Hi,
This Tutorial explains how to hack your Xbox 360 with the Reset Glitch Hack of GliGli and Tiros in order to launch unsigned code.
I: Preamble :
A: Compatible console revisions :
? FAT
? Opus
? Zephyr
? Falcon
? Jasper
? Slim
? Trinity
B: Exceptions
? FAT with split CB:
Some xbox Fat have a split CB (NAND contains CB_A and CB_B instead of CB_A only) they CAN'T be glitched at this time of writing.
? Zephyr CB 4577
? Falcon CB 5772
? Jasper CB 6752
? Slim with Corona motherboard
How to recognize it:
? There is no HANA chip
HANA chip
?On the backside of the case you can see an Amperage of 9.86A (Some trinity have that too but must of the console with 9.86A written are corona).
Backside of the Xbox Slim
II: REQUIRED HARDWARE AND SOFTWARE :
A: Hardware :
? GENERAL :
?CPLD module (XC2C64A chip based)
?JTAG programmer
?USB SPI NAND programmer
? FAT SPECIFIC (only for people using devboard : Cmod, seeedstudio) :
?3x 1N4148 diodes
?1x 22 kOhm resistor
?1x 1 kOhm resistor
?1x 100nF capacitor
? SLIM SPECIFIC (only for people using devboard : Cmod, seeedstudio) :
? 1x 270pF capacitor
B: Software :
?Python and Pyton Crypto.
?Impact (from Xilinx Lab Tools) ott 360gcprog
?NandPro v2.0e (for PIC18 based NAND programmer) ou NandPro V3.0 (For LPC2148 based NAND programmer).
C: More Infos :
? Module CPLD disponible :
? Programateur Jtag disponible :
?LPT JTAG cable
?LPT JTAG cable maison
?Jtag to Usb Cable
?LPC2148 ARM (TeamXecuter NAND-X, Maximus NANDFlasher 360, X360Super Nand Flasher)

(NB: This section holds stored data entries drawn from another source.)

/-- Settles O49: the range holds the bytes of its two parts, and the fold goes on from the first part's. -/
theorem checksumContinuesAcrossASplit : Obligations.ChecksumContinuesAcrossASplit := by
  refine ⟨crcFold_append, fun s t off cnt off2 cnt2 cnt3 hoff2 hcnt3 h hwritten hin => ?_⟩
  obtain ⟨d, hlen, hd⟩ := exists_holdsBytes hwritten
  obtain ⟨d, e, rfl, hdlen⟩ : ∃ d₁ e, d = d₁ ++ e ∧ d₁.length = cnt.toNat :=
    ⟨d.take cnt.toNat, d.drop cnt.toNat, (List.take_append_drop ..).symm, by rw [List.length_take]; omega⟩
  rw [List.length_append] at hlen
  obtain ⟨hfirst, hsecond⟩ := holdsBytes_of_append hd
  rw [hdlen, ← hoff2] at hsecond
  have hone := exec_crcBuf_of_holdsBytes (s := s) (by omega) hdlen hfirst
  have htwo := exec_crcBuf_of_holdsBytes (cnt := cnt2)
    (s := answered 0#32 { s with acc := crcFold s.params.crcPoly s.acc d }) (by simp only [answered]; omega)
    (by omega) hsecond
  rw [execAll_cons_of_next hone, execAll_cons_of_next htwo, execAll] at h
  cases h
  exact ⟨_, exec_crcBuf_of_holdsBytes hin (by rw [List.length_append]; omega) hd, crcFold_append ..⟩

/-- Settles O53: none of the commands between writes a byte of the field. -/
theorem addressFieldsReadBack : Obligations.AddressFieldsReadBack := by
  refine ⟨fun s t u v is hset hall hkeep => ?_, fun s t u v is hset hall hkeep => ?_⟩
  · rw [← (params_hostMoves_of_exec hset).1] at hkeep
    refine exec_getSrc_eq_answered_iff.2 ((holdsField_of_exec_setSrc hset).congr fun k hk => ?_)
    exact memLookup_execAll hall fun i hi hmem => by have := hkeep i hi _ hmem; omega
  · rw [← (params_hostMoves_of_exec hset).1] at hkeep
    refine exec_getDst_eq_answered_iff.2 ((holdsField_of_exec_setDst hset).congr fun k hk => ?_)
    exact memLookup_execAll hall fun i hi hmem => by have := hkeep i hi _ hmem; omega

/-- Settles O54: LEN still holds (n + 9) mod 256, and GET_PLEN takes the 9 away. -/
theorem lengthRoundTrip : Obligations.LengthRoundTrip := by
  intro s t u n is hset hall hkeep
  rw [exec_setLen] at hset
  cases hset
  have hlen : memLookup u.pkt 0 = some (lenByte n) :=
    (memLookup_execAll hall fun i hi hmem => hkeep i hi 0 hmem rfl).trans (by simp)
  refine ⟨_, exec_getPlen_of_memLookup hlen, ?_⟩
  have hn : n.toNat < 2 ^ 8 := n.isLt
  rw [toInt_sextInt_payloadLength, toNat_lenByte]
  split <;> omega

/-- Settles O55: neither write is at an offset of the other's field. -/
theorem srcAndDstDoNotInterfere : Obligations.SrcAndDstDoNotInterfere := by
  intro s a b is his
  have hsrc (s : State) := exec_setSrc a s
  have hdst (s : State) := exec_setDst b s
  have hsrcKeeps {s t : State} {o : Nat} (h : exec (.setSrc a) s = .next t) (ho : o < 4 ∨ 6 < o) :
      memLookup t.pkt o = memLookup s.pkt o :=
    memLookup_exec_of_not_mem_writtenOffsets h (by simp [writtenOffsets, offSrc]; omega)
  have hdstKeeps {s t : State} {o : Nat} (h : exec (.setDst b) s = .next t) (ho : o < 7 ∨ 9 < o) :
      memLookup t.pkt o = memLookup s.pkt o :=
    memLookup_exec_of_not_mem_writtenOffsets h (by simp [writtenOffsets, offDst]; omega)
  rcases his with rfl | rfl
  · refine ⟨_, (execAll_cons_of_next (hsrc s)).trans (execAll_cons_of_next (hdst _)),
      exec_getSrc_eq_answered_iff.2 ((holdsField_of_exec_setSrc (hsrc s)).congr fun k hk =>
        hdstKeeps (hdst _) (by omega)),
      exec_getDst_eq_answered_iff.2 (holdsField_of_exec_setDst (hdst _)), rfl, fun o ho => ?_⟩
    exact (hdstKeeps (hdst _) (by omega)).trans (hsrcKeeps (hsrc s) (by omega))
  · refine ⟨_, (execAll_cons_of_next (hdst s)).trans (execAll_cons_of_next (hsrc _)),
      exec_getSrc_eq_answered_iff.2 (holdsField_of_exec_setSrc (hsrc _)),
      exec_getDst_eq_answered_iff.2 ((holdsField_of_exec_setDst (hdst s)).congr fun k hk =>
        hsrcKeeps (hsrc _) (by omega)), rfl, fun o ho => ?_⟩
    exact (hsrcKeeps (hsrc _) (by omega)).trans (hdstKeeps (hdst s) (by omega))

/-- Settles O56: both kinds of access go through the bytes of the buffer. -/
theorem rawAndFieldAccessAgree : Obligations.RawAndFieldAccessAgree := by
  refine ⟨fun s t off b v k hk hoff hget hin hwrite => ?_, fun s t off b v k hk hoff hget hin hwrite => ?_,
    fun s t off v k hk hoff hin hset => ?_, fun s t n hin hset => ?_⟩
  · rw [exec_pktWrb, if_pos hin, hoff] at hwrite
    cases hwrite
    obtain ⟨v', hv', hbyte, hbits⟩ := exists_holdsField_memWrite (exec_getSrc_eq_answered_iff.1 hget) hk b
    exact ⟨v', exec_getSrc_eq_answered_iff.2 hv', hbyte, hbits⟩
  · rw [exec_pktWrb, if_pos hin, hoff] at hwrite
    cases hwrite
    obtain ⟨v', hv', hbyte, hbits⟩ := exists_holdsField_memWrite (exec_getDst_eq_answered_iff.1 hget) hk b
    exact ⟨v', exec_getDst_eq_answered_iff.2 hv', hbyte, hbits⟩
  · rw [← (params_hostMoves_of_exec hset).1] at hin
    exact exec_pktRdb_of_memLookup hin (hoff ▸ holdsField_of_exec_setSrc hset k hk)
  · rw [exec_setLen] at hset
    cases hset
    rw [← toNat_lenByte, BitVec.ofNat_toNat]
    exact exec_pktRdb_of_memLookup hin (by simp)

end Sys2Proof.Proofs
end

? NAND Dumper/Flasher disponible :
? USB SPI programmer
? LPC2148 ARM (TeamXecuter NAND-X, Maximus NANDFlasher 360, Super Nand Flasher)
? AT90USB
III: Hacking the XBOX
A: NAND Dump
Step 1 : Use the following diagram to solder your USB SPI Programmert
? FAT
? SLIM
If you have a NAND-X you can find the diagram HERE
Step 2 : Open windows' command prompt and launch NandPro.
Étape 3 : Dump your NAND twice by using the read command :
? If you have a 16 mo nand
nandpro usb : -r16 nanddumpaname.bin
? If you have a 256/512 mo nand
nandpro usb : -r64 nanddumpaname.bin
Step 3 : Compare the two dumps with the following command (you can use MD5 Checksums too) :
fc /b nanddumpname.bin nanddumpname2.bin
You should see something like FC : No difference found. If the two dumps don't match, do a new dump and check again.

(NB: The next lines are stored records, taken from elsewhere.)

/-! ### MIX -/

/-- 46_mixer.md rules R252, R253, R254. -/
def Obligations.MixRateDerivesTheSlot : Prop :=
  (∀ w : Word, opField w = 0x18 → decode .P w = .ok (.mixRate (aField w) (w.extractLsb' 0 16))) ∧
  (∀ (k : Fin 2) (cv : Half) (s : State) (x : Int) (c r : Nat),
    x = ((s.cfgValue (.modRate k)).toNat % 128 : Nat)
      + (if s.route = k.val + 1 then cv.toInt else 0)
      + (if k = 1 then ((s.slot 0).level.toNat : Int) * (s.cfgValue .xmodDepth).toInt / 16777216 else 0) →
    c = (max 0 (min 127 x)).toNat →
    r = (if s.slotKind k = .lfo ∧ s.rateInv k = true then 127 - c else c) →
    ∃ t, exec (.mixRate k cv) s = .next t ∧
      (t.slot k).rate.toNat = r ∧
      (t.slot k).atk.toNat = 2 * r * (1 + s.modRatio k) / 256 ∧
      (t.slot k).dec.toNat = 2 * r * (128 - s.modRatio k) / 256 ∧
      (t.slot k).level = (s.slot k).level ∧ (∀ j, j ≠ k → t.slot j = s.slot j) ∧
      t = { s with
        mix := { s.mix with slots := t.mix.slots },
        out := s.out ++ [.resp (BitVec.ofNat 32 (r + (t.slot k).atk.toNat * 256 + (t.slot k).dec.toNat * 65536
          + (match s.slotKind k with
            | .off => 0
            | .env => 1
            | .lfo => 2) * 16777216))] }) ∧
  (∀ (slot : Nat) (cv : Half) (s : State), 2 ≤ slot → exec (.mixRate slot cv) s =
    .next { s with err := s.err ||| 0b00100, out := s.out ++ [.resp 0x80000000] })

/-- 46_mixer.md rule R252: the two fractions of a rate. That neither exceeds the rate, and that their sum is the rate or
one less, the spec derives. -/
def Obligations.AttackAndDecayShareTheRate : Prop :=
  ∀ r q : Nat, r ≤ 127 → q ≤ 127 →
    attackOf r q = 2 * r * (1 + q) / 256 ∧ decayOf r q = 2 * r * (128 - q) / 256 ∧
    attackOf r q = r * (1 + q) / 128 ∧ decayOf r q = r * (128 - q) / 128 ∧
    attackOf r q ≤ r ∧ decayOf r q ≤ r ∧
    (attackOf r q + decayOf r q = r ∨ attackOf r q + decayOf r q + 1 = r)

/-- 46_mixer.md rule R255. -/
def Obligations.MixLevelHoldsTheLevel : Prop :=
  (∀ w : Word, opField w = 0x19 → decode .P w = .ok (.mixLevel (aField w) (w.extractLsb' 0 16))) ∧
  (∀ (k : Fin 2) (level : Half) (s : State), ∃ t, exec (.mixLevel k level) s = .next t ∧
    t.slot k = { s.slot k with level := level } ∧ (∀ j, j ≠ k → t.slot j = s.slot j) ∧
    t = { s with mix := { s.mix with slots := t.mix.slots }, out := s.out ++ [.resp 0] }) ∧
  (∀ (slot : Nat) (level : Half) (s : State), 2 ≤ slot → exec (.mixLevel slot level) s =
    .next { s with err := s.err ||| 0b00100, out := s.out ++ [.resp 0x80000000] })

/-- 46_mixer.md rules R256, R259: each output is the sum of its base and the two slots' contributions, timbre and color
clamped to [0, PARAM_MAX], gain to [0, 65535], the vibrato as it is. A contribution is the subject of
`ContributionsFollowTheDepths`. -/
def Obligations.MixCombineClampsTheSums : Prop :=
  (∀ w : Word, opField w = 0x1A → decode .P w = .ok .mixCombine) ∧
  ∀ (s : State) (T C G V L₀ L₁ : Int), L₀ = (s.slot 0).level.toNat → L₁ = (s.slot 1).level.toNat →
    T = ((s.cfgValue .baseT).toNat : Int) + contribution s 0 L₀ (s.cfgValue (.modDepthT 0)).toInt
      + contribution s 1 L₁ (s.cfgValue (.modDepthT 1)).toInt →
    C = ((s.cfgValue .baseC).toNat : Int) + contribution s 0 L₀ (s.cfgValue (.modDepthC 0)).toInt
      + contribution s 1 L₁ (s.cfgValue (.modDepthC 1)).toInt →
    G = ((s.cfgValue .baseG).toNat : Int) + contribution s 0 L₀ (s.cfgValue (.modDepthG 0)).toInt
      + contribution s 1 L₁ (s.cfgValue (.modDepthG 1)).toInt →
    V = contribution s 0 (L₀ - 32767) (s.cfgValue (.modDepthV 0)).toInt
      + contribution s 1 (L₁ - 32767) (s.cfgValue (.modDepthV 1)).toInt →
    ∃ t, exec .mixCombine s = .next t ∧
      (t.mix.timbre.toNat : Int) = max 0 (min (s.par.paramMax : Int) T) ∧
      (t.mix.color.toNat : Int) = max 0 (min (s.par.paramMax : Int) C) ∧
      (t.mix.gain.toNat : Int) = max 0 (min 65535 G) ∧
      t.mix.vib.toInt = V ∧
      t = { s with
        mix := { s.mix with timbre := t.mix.timbre, color := t.mix.color, gain := t.mix.gain, vib := t.mix.vib },
        out := s.out ++ [.resp (t.mix.gain.zeroExtend 32)] }

/-- 46_mixer.md rules R256, R257, R258: a slot's contribution (OFF, the shift, the polarity), and the bounds on the
terms and the sums, which the spec derives. -/
def Obligations.ContributionsFollowTheDepths : Prop :=
  (∀ (s : State) (k : Fin 2) (signal depth : Int), s.slotKind k = .off → contribution s k signal depth = 0) ∧
  (∀ (s : State) (k : Fin 2) (signal depth : Int), s.slotKind k ≠ .off →
    contribution s k signal depth =
      if (s.cfgValue (.modCtrl k)).toNat % 8 = 2 then -(signal * depth / 32768) else signal * depth / 32768) ∧
  (∀ (s : State) (k : Fin 2) (level depth : Half),
    -65535 ≤ contribution s k (level.toNat : Int) depth.toInt ∧
    contribution s k (level.toNat : Int) depth.toInt ≤ 65535 ∧
    -32768 ≤ contribution s k ((level.toNat : Int) - 32767) depth.toInt ∧
    contribution s k ((level.toNat : Int) - 32767) depth.toInt ≤ 32768) ∧
  (∀ s : State, -131070 ≤ timbreSum s ∧ timbreSum s ≤ 196605 ∧ -131070 ≤ colorSum s ∧ colorSum s ≤ 196605 ∧
    -131070 ≤ gainSum s ∧ gainSum s ≤ 196605 ∧ -65536 ≤ vibratoSum s ∧ vibratoSum s ≤ 65536)

/-- 46_mixer.md rule R260. -/
def Obligations.MixReadSelects : Prop :=
  (∀ w : Word, opField w = 0x1B → decode .P w = .ok (.mixRead (aField w))) ∧
  (∀ s : State,
    exec (.mixRead 0) s = .next { s with out := s.out ++ [.resp (s.mix.timbre.zeroExtend 32)] } ∧
    exec (.mixRead 1) s = .next { s with out := s.out ++ [.resp (s.mix.color.zeroExtend 32)] } ∧
    exec (.mixRead 2) s = .next { s with out := s.out ++ [.resp (s.mix.gain.zeroExtend 32)] } ∧
    exec (.mixRead 3) s =
      .next { s with out := s.out ++ [.resp ((s.mix.vib.extractLsb' 0 16).zeroExtend 32)] } ∧
    exec (.mixRead 4) s =
      .next { s with out := s.out ++ [.resp ((s.mix.vib.extractLsb' 16 16).zeroExtend 32)] }) ∧
  (∀ (s : State) (k : Fin 2), ∃ r : Word,
    exec (.mixRead (5 + k)) s = .next { s with out := s.out ++ [.resp r] } ∧
    r.extractLsb' 0 7 = (s.slot k).rate ∧ r.extractLsb' 7 1 = 0 ∧ r.extractLsb' 8 7 = (s.slot k).atk ∧
    r.extractLsb' 15 1 = 0 ∧ r.extractLsb' 16 7 = (s.slot k).dec ∧ r.extractLsb' 23 9 = 0) ∧
  (∀ (s : State) (k : Fin 2), exec (.mixRead (7 + k)) s =
    .next { s with out := s.out ++ [.resp ((s.slot k).level.zeroExtend 32)] }) ∧
  (∀ (sel : Nat) (s : State), 9 ≤ sel → exec (.mixRead sel) s =
    .next { s with err := s.err ||| 0b00100, out := s.out ++ [.resp 0x80000000] })

/-! ### Rules of the whole machine -/

/-- 60_exceptions.md rules R281, R282, R284: every instruction but ERR_CLEAR sets exactly the bit of the cause that the
table gives it, and a P-port command answers once, with the E bit exactly when it raised. -/
def Obligations.ErrorsAreRaisedExactly : Prop :=
  ∀ (i : Instr) (s : State), ∃ t, exec i s = .next t ∧
    ((∀ mask, i ≠ .errClear mask) → t.err = errAfter s.err (errorCause s i)) ∧
    (i.port = .P → ∃ r : Word, t.out = s.out ++ [.resp r] ∧ r.getLsbD 31 = (errorCause s i).isSome) ∧
    (i.port = .T → responses t.out = responses s.out)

B: Installation de Python et Python Crypto
NB : The part B et C can be done with GUI Apps like BestPig ToolBox or 360 Mutlibuilder, but in this tutorial we will explain the former method.
Step 1 : Install Python 2.7 (32bit!) and PyCrypto 2.3 with the default settings :
Step 2 : Go in Control Panel > System > Advanced system settings
Step 3 : Click on environnement variables
Step 4 : Click on New in system variable
Step 5 : Add this for the name and the value of the variable :
PYTHONPATH
%PYTHONPATH%;C:\Python27 ;
C: Creating the ECC image :
Step 1 : Download this archive and uncompress.
Step 2 : Put your original NAND dump in the root of the gggggg-folder and create a folder named "ouput" (in the root aswell).
The Step 3 and 4 arent' necessary for slim console.
Step 3 : In the common/imguild folder, do a right clik on the build.py, and open with it IDLE..
Step 4 : Then add the 1BL like that : :
\xDD\x88\xAD\x0C\x9E\xD6\x69\xE7\xB5\x67\x94\xFB\x68\x56\x3E\xFA
Step 5 : Open windows' command prompt again and navigate to the hack folder, then type this python command (don't forget to modify it with your NAND dump name) :
? Command for SLIM and FAT FALCON OPUS ZEPHYR :
python common/imgbuild/build.py nanddumpname.bin common/cdxell/CD common/xell/xell-gggggg.bin
? Command for JASPER :
python common/imgbuild/build.py nanddumpname.bin common/cdxell/CDjasper common/xell/xell-gggggg.bin
If you have a Jasper with CB version 6751 you need to downgrade to 6750, download this archive, copy the cb_6750.bin file next to your nand image in the RGH folder.
Then use this command :
python common/imgbuild/build.py orig.bin common/cdxell/CDjasper common/xell/xell-gggggg.bin Cb_6750.bin.
Example with an Xbox Slim :
You should see the following
Once the process is over, you should find the file image_00000000.ecc in the output folder.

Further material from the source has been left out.